5. Implement MFA everywhere — and I mean everywhere. Email. VPN. Remote desktop access. Clinical application portals. Active Directory. Every authentication point that remote work or external access touches needs MFA that does not rely solely on SMS (SIM-swap resistant MFA — hardware keys or authenticator app). The authenticated INC Ransom initial access vectors — phished credentials, purchased credentials — become significantly less useful if the attacker also needs the second factor. This does not replace fixing the other things. It raises the bar on the credential purchase vector significantly.

6. Feed the advisory IOCs into your SIEM tonight. The joint advisory contains specific indicators of compromise: IP addresses, domain names, file hashes, and behavioral signatures associated with INC Ransom affiliate campaigns. If you have a SIEM or threat intelligence platform, feed them in immediately. If you don’t, do a manual log search for the IP indicators going back six months. If INC Ransom affiliates were inside your environment before the advisory dropped, the indicators may be in your historical logs. Finding that out tonight is better than not finding out at all.

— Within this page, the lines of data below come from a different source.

-- ==== Sys2Proof/Laws/Ops.lean ====
section
/-! SUPPORT. What taking an exception, returning from one and resetting do, each said once as an equation of
states. -/

namespace Sys2Proof.Laws

open Sys2Proof.Machine

/-- Two stack addresses are equal exactly when the stack pointers are. -/
theorem stackAddr_inj {a b : Byte} : stackAddr a = stackAddr b ↔ a = b := by
  constructor
  · intro h; have := congrArg lo h; simpa [stackAddr] using this
  · rintro rfl; rfl

/-- A stack address lies in page 1. -/
theorem hi_stackAddr (a : Byte) : hi (stackAddr a) = 0x01#8 := by simp [stackAddr]

/-- No address outside page 1 is a stack address. -/
theorem ne_stackAddr {w : Word} (a : Byte) (h : hi w ≠ 0x01#8) : w ≠ stackAddr a :=
  fun e => h (e ▸ hi_stackAddr a)

/-- The memory after the three pushes of an exception, looked at outside page 1. -/
theorem read_pushedFrame (s : State) (w : Word) (status : Byte) (a : Word) (h : hi a ≠ 0x01#8) :
    Memory.read (pushedFrameMem w status s) a.toNat = Memory.read s.mem a.toNat := by
  unfold pushedFrameMem pushedWordMem
  rw [read_busWrite_ne _ _ _ (ne_stackAddr _ h), read_busWrite_ne _ _ _ (ne_stackAddr _ h),
    read_busWrite_ne _ _ _ (ne_stackAddr _ h)]

/-- Two reads as a word give what one after the other gives. -/
theorem readWordAt_eq (s : State) (low high : Word) :
    s.readWordAt low high = (s.peekWord low high, { s with bus := s.bus ++ readsOf [low, high] s }) := by
  simp [State.readWordAt, State.noteRead, List.append_assoc]

/-- Two states whose Bus stands alike for a list of addresses answer the reads of that list alike. -/
theorem readsOf_congr {l : List Word} {s t : State} (hm : t.map = s.map) (ha : t.answers = s.answers)
    (hd : t.deviceReads = s.deviceReads)
    (hr : ∀ addr ∈ l, Memory.read t.mem addr.toNat = Memory.read s.mem addr.toNat) : readsOf l t = readsOf l s := by
  induction l generalizing s t with
  | nil => rfl
  | cons addr rest ih =>
    rw [readsOf_cons, readsOf_cons, peek_congr hm ha hd (hr addr (by simp)),
      ih (s := s.noteRead addr) (t := t.noteRead addr) hm ha
        (by rw [noteRead_deviceReads, noteRead_deviceReads, hd, kindAt_congr hm])
        (fun b hb => hr b (by simp [hb]))]

/-- Two states whose Bus stands alike everywhere answer a list of accesses alike, and it leaves them the same
memory. -/
theorem accesses_congr {acc : List Access} {s t : State} (hm : t.map = s.map) (ha : t.answers = s.answers)
    (hd : t.deviceReads = s.deviceReads) (hr : t.mem = s.mem) :
    (applyAccesses acc t).mem = (applyAccesses acc s).mem ∧ (readsAnswered acc t ↔ readsAnswered acc s) := by
  induction acc generalizing s t with
  | nil => exact ⟨hr, Iff.rfl⟩
  | cons x xs ih =>
    cases x with
    | read addr v =>
      obtain ⟨h1, h2⟩ := ih (s := s.noteRead addr) (t := t.noteRead addr) hm ha
        (by rw [noteRead_deviceReads, noteRead_deviceReads, hd, kindAt_congr hm]) hr
      have hp : t.peek addr = s.peek addr := peek_congr hm ha hd (by rw [hr])
      exact ⟨h1, by simp only [readsAnswered, hp, h2]⟩
    | write addr v =>
      exact ih (s := s.memWrite addr v) (t := t.memWrite addr v) hm ha
        (by rw [memWrite_deviceReads, memWrite_deviceReads, hd]) (by rw [memWrite_mem, memWrite_mem, hm, hr])

/-- Accesses whose reads are answered add themselves to the Bus and keep what stands behind it. -/
theorem applyAccesses_spec {acc : List Access} {s : State} (h : readsAnswered acc s) :
    (applyAccesses acc s).bus = s.bus ++ acc ∧ (applyAccesses acc s).map = s.map ∧
      (applyAccesses acc s).answers = s.answers := by
  induction acc generalizing s with
  | nil => simp [applyAccesses]
  | cons x xs ih =>
    cases x with
    | read addr v =>
      obtain ⟨rfl, h⟩ := h
      obtain ⟨h1, h2, h3⟩ := ih h
      exact ⟨by rw [applyAccesses, h1]; simp, h2, h3⟩
    | write addr v =>
      obtain ⟨h1, h2, h3⟩ := ih h
      exact ⟨by rw [applyAccesses, h1]; simp, h2, h3⟩

/-- Two such states give the same word. -/
theorem peekWord_congr {s t : State} {low high : Word} (hm : t.map = s.map) (ha : t.answers = s.answers)
    (hd : t.deviceReads = s.deviceReads) (hl : Memory.read t.mem low.toNat = Memory.read s.mem low.toNat)
    (hh : Memory.read t.mem high.toNat = Memory.read s.mem high.toNat) :
    t.peekWord low high = s.peekWord low high := by
  unfold State.peekWord
  rw [peek_congr (s := s) hm ha hd hl,
    peek_congr (s := s.noteRead low) (t := t.noteRead low) hm ha
      (by rw [noteRead_deviceReads, noteRead_deviceReads, hd, kindAt_congr hm]) hh]

/-- Away from devices the word is what memory holds. -/
theorem peekWord_memory {s : State} {low high : Word} (hl : s.kindAt low ≠ .device) (hh : s.kindAt high ≠ .device) :
    s.peekWord low high = mkWord (Memory.read s.mem high.toNat) (Memory.read s.mem low.toNat) := by
  unfold State.peekWord
  rw [peek_memory (s := s.noteRead low) hh, peek_memory hl]
  rfl

/-- The state after the three pushes of an exception: three writes, SP down by three (R414). -/
theorem pushFrame_eq (s : State) (w : Word) (status : Byte) :
    (s.pushWord w).push status =
      { s with
        sp := s.sp - 3#8
        mem := pushedFrameMem w status s
        bus := s.bus ++ [.write (stackAddr s.sp) (hi w), .write (stackAddr (s.sp - 1#8)) (lo w),
          .write (stackAddr (s.sp - 2#8)) status] } := by
  have e2 : s.sp - 1#8 - 1#8 = s.sp - 2#8 := by bv_omega
  have e3 : s.sp - 1#8 - 1#8 - 1#8 = s.sp - 3#8 := by bv_omega
  simp only [State.pushWord, State.push, State.memWrite, pushedFrameMem, pushedWordMem, e3, ← e2,
    List.append_assoc, List.cons_append, List.nil_append]

/-- Taking an exception through a vector outside page 1 (R324, R414): three bytes pushed, I set and on WDC65C02 D
cleared, PC from the vector, five accesses. -/
theorem takeException_eq (s : State) (vector : Word) (status : Byte) (h0 : hi vector ≠ 0x01#8)
    (h1 : hi (vector + 1#16) ≠ 0x01#8) :
    s.takeException vector status =
      { s with
        pc := s.peekWord vector (vector + 1#16)
        sp := s.sp - 3#8
        p := entryStatus s.variant s.p
        mem := pushedFrameMem s.pc status s
        bus := s.bus ++ entryAccesses s.pc status vector s } := by
  obtain ⟨e, he⟩ : ∃ e : State, e = { s with
      sp := s.sp - 3#8
      p := entryStatus s.variant s.p
      mem := pushedFrameMem s.pc status s
      bus := s.bus ++ [.write (stackAddr s.sp) (hi s.pc), .write (stackAddr (s.sp - 1#8)) (lo s.pc),
        .write (stackAddr (s.sp - 2#8)) status] } := ⟨_, rfl⟩
  have hd : e.deviceReads = s.deviceReads := by
    simp [he, State.deviceReads, List.countP_append, isDeviceRead]
  have r0 : Memory.read e.mem vector.toNat = Memory.read s.mem vector.toNat := by
    rw [he]; exact read_pushedFrame s s.pc status vector h0
  have r1 : Memory.read e.mem (vector + 1#16).toNat = Memory.read s.mem (vector + 1#16).toNat := by
    rw [he]; exact read_pushedFrame s s.pc status (vector + 1#16) h1
  have hm : e.map = s.map := by rw [he]
  have ha : e.answers = s.answers := by rw [he]
  have hr : ∀ a ∈ [vector, vector + 1#16], Memory.read e.mem a.toNat = Memory.read s.mem a.toNat := by
    intro a h
    rcases List.mem_pair.1 h with rfl | rfl <;> assumption
  simp only [State.takeException, pushFrame_eq, State.read16, readWordAt_eq]
  rw [← he, peekWord_congr hm ha hd r0 r1, readsOf_congr hm ha hd hr]
  simp [entryAccesses]

/-- What RTI does (R323): P, PC and SP from the three bytes above SP, three reads. -/
theorem returnFromException_eq (s : State) :
    s.returnFromException =
      { s with
        p := pulledStatus (s.peek (stackAddr (s.sp + 1#8)))
        pc := (s.noteRead (stackAddr (s.sp + 1#8))).peekWord (stackAddr (s.sp + 2#8)) (stackAddr (s.sp + 3#8))
        sp := s.sp + 3#8
        bus := s.bus ++
          readsOf [stackAddr (s.sp + 1#8), stackAddr (s.sp + 2#8), stackAddr (s.sp + 3#8)] s } := by
  have e2 : s.sp + 1#8 + 1#8 = s.sp + 2#8 := by bv_omega
  have e3 : s.sp + 2#8 + 1#8 = s.sp + 3#8 := by bv_omega
  simp only [State.returnFromException, State.pullWord, State.pull, State.peekWord, e2, e3,
    readsOf_cons, readsOf_nil, State.noteRead, List.append_assoc, List.cons_append, List.nil_append]
  rfl

/-- What the reset sequence does (R462). -/
theorem resetSequence_eq (s : State) :
    s.resetSequence =
      { s with
        a := 0x00#8
        x := 0x00#8
        y := 0x00#8
        sp := 0xFD#8
        p := resetStatus s.variant s.p
        pc := s.peekWord 0xFFFC#16 0xFFFD#16
        halted := false
        waiting := false
        resetPending := false
        bus := s.bus ++ readsOf [0xFFFC#16, 0xFFFD#16] s } := by
  simp only [State.resetSequence, State.read16, readWordAt_eq, resetVector]
  rfl

end Sys2Proof.Laws
end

7. Run a targeted tabletop exercise this month. The scenario: it’s 11 pm Thursday. Your SOC analyst sees an alert — rclone running on a file server with elevated data transfer to an external destination. No other alerts. The on-call analyst has never seen this before. What happens? Who do they call? What do they escalate to? What’s the containment decision process? Most healthcare security teams have never walked through a scenario where the attacker is already inside and the initial indicator is subtle. Walking through it once reveals every gap in your detection, escalation, and response workflow while it’s still a drill.

The five eyes advisory is publicly available at the ACSC website. Get your security team reading it today. The indicators are actionable. The TTPs are specific. And the 11 Australian organizations that are already confirmed victims had the same systems, the same vulnerabilities, and the same credential exposure risks as the organizations that haven’t been hit yet.

The gap between “we haven’t been hit” and “we’re next” is not a technical gap. It’s a detection and hardening gap. Close it before the affiliate who already bought your credentials on a criminal forum decides it’s time to log in.